Cis methQTL effects at the 17q21.31 locus in additional datasets
To confirm that the 17q21.31 haplotype regulates methylation in cis at this locus in an independent dataset, we downloaded and reanalyzed raw data from a previously published study, for which SNP and methylation data in peripheral blood from 12 samples were publicly available . Using the rs1052553 SNP to call the H1/H2 haplotype and adopting the same statistical thresholds, we compared H1/H1 vs. H1/H2 subjects and identified one hypomethylated probe (cg22968622, adjusted p-value = 2.37×10−8, aβD = −0.42) within 17q21.31, which was also identified in our analysis. We also performed a methQTL analysis for cg22968622 in the same dataset. Of the 310 significant SNPs, 206 were located in the 17q21.31 region (p = 0, hypergeometric test), further supporting the presence of a cis methQTL at this locus.

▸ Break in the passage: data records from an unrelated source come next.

/-! ### Reads -/

/-- Is the word an upper part, which is read from the path's latch (R9, R11)? The upper words of the 72-bit values, of the UID
(notes/assumptions/176.md), of the masks whose register says so, and words 1 to 3 of a log entry. -/
def latchedPart (a : Nat) : Bool :=
  a == R.TIM_TB_HI || a == R.TIM_TB_LOAD_HI || a == R.TIM_GSTART_TIME_HI || a == R.FAB_SCHED_T_HI || a == R.SEQ_TX_TIME_HI || a == R.SEC_UID_HI ||
  a == R.CAL_LAST_TIME_HI || a == R.CAL_LAST_INFO || a == R.RDO_LAST_START_HI || a == R.RDO_LAST_INFO ||
  (0x7100 ≤ a && a < 0x7180 && a % 8 == 6) ||
  (0x10100 ≤ a && a < 0x10200 && a % 32 == 5) ||
  (0x1C008 ≤ a && a < 0x1C010 && a % 2 == 1) ||
  (0x1C040 ≤ a && a < 0x1C0C0 && (a % 16 == 6 || a % 16 == 7 || a % 16 == 10)) ||
  (0x20100 ≤ a && a < 0x20200 && a % 4 != 0)

/-- The pending set of a thread, laid out as its mask (R284). -/
def Thread.pendWord (t : Thread) (hi : Bool) : Word :=
  t.pend.foldl (fun w x => if hi then (if 36 ≤ x.1 then w ||| place (x.1 - 36) (x.1 - 36) 1 else w)
                           else (if x.1 < 36 then w ||| place x.1 x.1 1 else w)) 0

/-- Codes of STATE in SEQ.STATUS and SEQ.THn_CTRL (R271). -/
def ThreadState.code : ThreadState → Nat
  | .halted => 0
  | .running => 1
  | .waiting => 2
  | .faulted => 3

/-- Codes of R290. -/
def TxState.code : TxState → Nat
  | .none => 0
  | .opened => 1
  | .pending => 2
  | .applied => 3
  | .aborted => 4

/-- The start flags of an entry, without STALE. -/
def Entry.flags (e : Entry) : Word := place 1 1 (b2n e.flagPartial) ||| place 0 0 (b2n e.flagHoldover)

/-- The upper parts that a read of the word `a` by path `p` latches (R9), with their words now. -/
def Dev.upperParts (s : Dev) (p : Owner) (a : Nat) : List (Nat × Word) :=
  if a = R.TIM_TB_LO then [(R.TIM_TB_HI, hiWord s.tb)]
  else if a = R.TIM_TB_LOAD_LO then [(R.TIM_TB_LOAD_HI, s.rd R.TIM_TB_LOAD_HI)]
  else if a = R.TIM_GSTART_TIME_LO then [(R.TIM_GSTART_TIME_HI, hiWord (s.gTime p))]
  else if a = R.FAB_SCHED_T_LO then [(R.FAB_SCHED_T_HI, hiWord s.fab.times[p.idx])]
  else if a = R.SEQ_TX_TIME_LO then [(R.SEQ_TX_TIME_HI, (s.tx p).timeHi)]
  else if a = R.SEC_UID_LO then [(R.SEC_UID_HI, BitVec.ofNat 36 (s.sec.uid / 2 ^ 36))]
  else if a = R.CAL_LAST_TIME_LO then [(R.CAL_LAST_TIME_HI, s.rd R.CAL_LAST_TIME_HI), (R.CAL_LAST_INFO, s.rd R.CAL_LAST_INFO)]
  else if a = R.RDO_LAST_START_LO then
    [(R.RDO_LAST_START_HI, s.rd R.RDO_LAST_START_HI), (R.RDO_LAST_INFO, s.rd R.RDO_LAST_INFO)]
  else if 0x7100 ≤ a ∧ a < 0x7180 ∧ a % 8 = 5 then [(a + 1, s.rd (a + 1)), (a + 2, 0)]
  else if 0x10100 ≤ a ∧ a < 0x10200 ∧ a % 32 = 4 then [(a + 1, ((s.th (enIdx ((a - 0x10100) / 32))).cutPend s.tick).pendWord true)]
  else if 0x1C008 ≤ a ∧ a < 0x1C010 ∧ a % 2 = 0 then [(a + 1, zHi (s.holdOf ((a - 0x1C008) / 2)))]
  else if 0x1C040 ≤ a ∧ a < 0x1C0C0 ∧ a % 16 = 5 then
    let e := s.en (enIdx ((a - 0x1C040) / 16))
    [(a + 1, hiWord e.stamp), (a + 2, e.flags)]
  else if 0x1C040 ≤ a ∧ a < 0x1C0C0 ∧ a % 16 = 9 then [(a + 1, zHi (s.en (enIdx ((a - 0x1C040) / 16))).fired)]
  else if 0x20100 ≤ a ∧ a < 0x20200 ∧ a % 4 = 0 then
    [1, 2, 3].map (fun w => (a + w, s.logWord ((a - 0x20100) / 4) w))
  else []

/-- The owner whose transaction SEQ.TX_STATUS shows at offset `o`. -/
def txOwner (o : Nat) : Owner :=
  if o = 1 then .host else if o = 2 then .mgt else if o = 3 then .relay else .thread (enIdx (o - 8))

/-- SEQ.TX_STATUS of an owner. -/
def Dev.txStatus (s : Dev) (p : Owner) : Word :=
  let t := s.tx p
  place 35 33 t.st.code ||| place 32 32 (b2n t.late) ||| place 31 28 (if t.st = .aborted then t.cause else 0) |||
    place 27 26 t.boundary ||| place 8 0 t.staged.length

/-- A word of SEQ that shows live state. -/
def Dev.readSeq (s : Dev) (p : Owner) (a : Nat) : Word :=
  if a = R.SEQ_STATUS then
    place 16 16 (b2n s.seq.slotPending) ||| place 15 0 (pack2 ((List.finRange 8).map (fun n => ((s.threadDue n).th n).st.code)))
  else if a = R.SEQ_TX_TIME_LO then (s.tx p).timeLo
  else if 0x10021 ≤ a ∧ a < 0x10030 then s.txStatus (txOwner (a - 0x10020))
  else if 0x10040 ≤ a ∧ a < 0x10060 then
    place 7 0 (match s.threadsDue.lock ⟨(a - 0x10040) % 32, Nat.mod_lt _ (by decide)⟩ with
      | some o => o.code
      | none => 0)
  else if 0x10100 ≤ a ∧ a < 0x10200 then
    let n := enIdx ((a - 0x10100) / 32)
    let t := (s.threadDue n).th n
    let off := (a - 0x10100) % 32
    if off = 0 then place 32 31 t.st.code ||| place 30 27 (if t.st = .faulted then t.cause else 0)
    else if off = 1 then place 13 0 t.pc
    else if off = 4 then t.pendWord false
    else if off = 9 then place 13 0 t.faultPc
    else if 16 ≤ off then t.reg (off - 16)
    else s.rd a
  else s.rd a
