-- ==== Sys2Proof/Machine/Flags.lean ====
section
/-! DEFINITION. Results and flags of the Taquin arithmetic, logic and shift instructions, and the branch conditions (R308, R310, R311, R314). -/

namespace Sys2Proof.Machine

/-- A result with the flags it sets (R308). -/
structure Result where
  r : Word
  z : Bool
  n : Bool
  c : Bool
  v : Bool
  deriving DecidableEq, Repr

/-- A result with Z and N from its bits. -/
def mkResult (r : Word) (c v : Bool) : Result := ⟨r, r == 0, bit r 35, c, v⟩

/-- a + b + carry (R308, R310). -/
def addResult (a b : Word) (carry : Bool) : Result :=
  let sum := a.toNat + b.toNat + b2n carry
  let exact := a.toInt + b.toInt + (b2n carry : Int)
  let r := BitVec.ofNat 36 sum
  mkResult r (decide (2 ^ 36 ≤ sum)) (decide (r.toInt ≠ exact))

/-- a − b − borrow (R308, R310). -/
def subResult (a b : Word) (borrow : Bool) : Result :=
  let exact := a.toInt - b.toInt - (b2n borrow : Int)
  let r := a - b - BitVec.ofNat 36 (b2n borrow)
  mkResult r (decide (a.toNat < b.toNat + b2n borrow)) (decide (r.toInt ≠ exact))

/-- A logic result: C and V are zero. -/
def logicResult (r : Word) : Result := mkResult r false false

/-- a << n (R310, R311). -/
def shlResult (a : Word) (n : Nat) : Result :=
  mkResult (a <<< n) (n != 0 && decide (n ≤ 36) && bit a (36 - n)) false

/-- a >> n, logical (R310, R311). -/
def shrResult (a : Word) (n : Nat) : Result :=
  mkResult (a >>> n) (n != 0 && bit a (n - 1)) false

/-- a >> n, arithmetic (R310, R311). -/
def sarResult (a : Word) (n : Nat) : Result :=
  mkResult (a.sshiftRight n) (n != 0 && (if n ≤ 36 then bit a (n - 1) else bit a 35)) false

/-- The operations of OP 0x01 (R310); cmp is sub without its result. -/
def Alu.result (f : Alu) (a b : Word) (c : Bool) : Result :=
  match f with
  | .add => addResult a b false
  | .adc => addResult a b c
  | .sub => subResult a b false
  | .sbc => subResult a b c
  | .and => logicResult (a &&& b)
  | .or => logicResult (a ||| b)
  | .xor => logicResult (a ^^^ b)
  | .bic => logicResult (a &&& ~~~ b)
  | .shl => shlResult a (field b 5 0)
  | .shr => shrResult a (field b 5 0)
  | .sar => sarResult a (field b 5 0)
  | .mul => mkResult (BitVec.ofNat 36 (a.toNat * b.toNat)) (decide (2 ^ 36 ≤ a.toNat * b.toNat)) false
  | .mulhu => mkResult (BitVec.ofNat 36 (a.toNat * b.toNat / 2 ^ 36)) false false
  | .cmp => subResult a b false

/-- The logic operations with an immediate. -/
def Logic.result (f : Logic) (a b : Word) : Result :=
  match f with
  | .and => logicResult (a &&& b)
  | .or => logicResult (a ||| b)
  | .xor => logicResult (a ^^^ b)

/-- The shifts by an immediate. -/
def Shift.result (f : Shift) (a : Word) (n : Nat) : Result :=
  match f with
  | .shl => shlResult a n
  | .shr => shrResult a n
  | .sar => sarResult a n

/-- Write a result and its flags. -/
def Thread.setFlags (t : Thread) (x : Result) : Thread := { t with fz := x.z, fn := x.n, fc := x.c, fv := x.v }

/-- The conditions of R314; 15 is undefined. -/
def condHolds (cond : BitVec 4) (z n c v : Bool) : Bool :=
  match cond.toNat with
  | 0 => true
  | 1 => z
  | 2 => !z
  | 3 => n != v
  | 4 => n == v
  | 5 => c
  | 6 => !c
  | 7 => n
  | 8 => !n
  | 9 => v
  | 10 => !v
  | 11 => !z && n == v
  | 12 => z || n != v
  | 13 => !c && !z
  | 14 => c || z
  | _ => false

/-- Does the comparison of two words meet a condition (R314)? -/
def compares (cond : BitVec 4) (a b : Word) : Bool :=
  let x := subResult a b false
  condHolds cond x.z x.n x.c x.v

end Sys2Proof.Machine
end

To provide independent validation of the methylation array assay, we performed reduced representation bisulfite sequencing (RRBS) on a representative set of 7 samples from the study (2 H1/H1 controls, 1 H1/H1 PSP patient, 1 H1/H2 control, 1 H1/H2 PSP patient, and 2 H2/H2 controls). As a sequencing-based approach, RRBS would not suffer from some of the technical biases present in arrays, e.g. due to hybridization. At CpG sites that were covered by both RRBS and array, the methylation measurements were highly correlated (Pearson r>0.9) in all seven samples (Figure S5).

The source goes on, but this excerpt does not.